YOUR OBJECTIVE:
Filter the entries and keep only the lines where the string "Instr" appears.

DATA FOR THIS TASK:
——————————
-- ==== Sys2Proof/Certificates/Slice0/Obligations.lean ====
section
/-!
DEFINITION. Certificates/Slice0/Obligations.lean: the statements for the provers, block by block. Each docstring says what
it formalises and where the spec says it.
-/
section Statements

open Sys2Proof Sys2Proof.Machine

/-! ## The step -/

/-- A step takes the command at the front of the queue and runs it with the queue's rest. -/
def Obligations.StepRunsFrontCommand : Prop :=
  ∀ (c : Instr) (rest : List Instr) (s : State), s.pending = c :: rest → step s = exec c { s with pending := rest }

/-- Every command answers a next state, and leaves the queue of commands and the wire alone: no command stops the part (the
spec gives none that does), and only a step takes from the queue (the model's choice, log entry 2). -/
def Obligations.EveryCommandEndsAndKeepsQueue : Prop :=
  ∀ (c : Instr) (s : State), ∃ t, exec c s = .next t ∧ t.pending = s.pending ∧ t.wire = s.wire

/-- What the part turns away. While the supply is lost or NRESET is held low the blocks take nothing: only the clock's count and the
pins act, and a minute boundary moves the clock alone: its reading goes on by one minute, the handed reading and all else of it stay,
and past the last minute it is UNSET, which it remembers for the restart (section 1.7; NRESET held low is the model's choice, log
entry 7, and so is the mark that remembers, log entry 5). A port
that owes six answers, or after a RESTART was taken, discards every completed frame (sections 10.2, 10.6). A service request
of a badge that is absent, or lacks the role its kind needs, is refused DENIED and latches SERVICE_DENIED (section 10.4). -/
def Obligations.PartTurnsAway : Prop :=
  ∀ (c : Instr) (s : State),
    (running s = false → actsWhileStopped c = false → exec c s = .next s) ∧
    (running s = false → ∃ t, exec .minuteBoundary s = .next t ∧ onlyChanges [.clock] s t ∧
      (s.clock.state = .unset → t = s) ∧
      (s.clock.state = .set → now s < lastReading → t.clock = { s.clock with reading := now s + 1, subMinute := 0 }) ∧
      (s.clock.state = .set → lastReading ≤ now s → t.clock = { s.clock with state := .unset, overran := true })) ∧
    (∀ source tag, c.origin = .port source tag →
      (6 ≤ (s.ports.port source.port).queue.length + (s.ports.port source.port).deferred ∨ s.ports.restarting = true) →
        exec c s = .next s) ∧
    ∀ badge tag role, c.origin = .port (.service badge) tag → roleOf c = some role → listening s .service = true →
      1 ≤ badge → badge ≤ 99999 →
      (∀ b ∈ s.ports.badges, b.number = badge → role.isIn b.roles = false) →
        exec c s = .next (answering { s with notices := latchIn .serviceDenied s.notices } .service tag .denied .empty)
——————————
ANSWER BOX:
  ∀ (c : Instr) (rest : List Instr) (s : State), s.pending = c :: rest → step s = exec c { s with pending := rest }
  ∀ (c : Instr) (s : State), ∃ t, exec c s = .next t ∧ t.pending = s.pending ∧ t.wire = s.wire
  ∀ (c : Instr) (s : State),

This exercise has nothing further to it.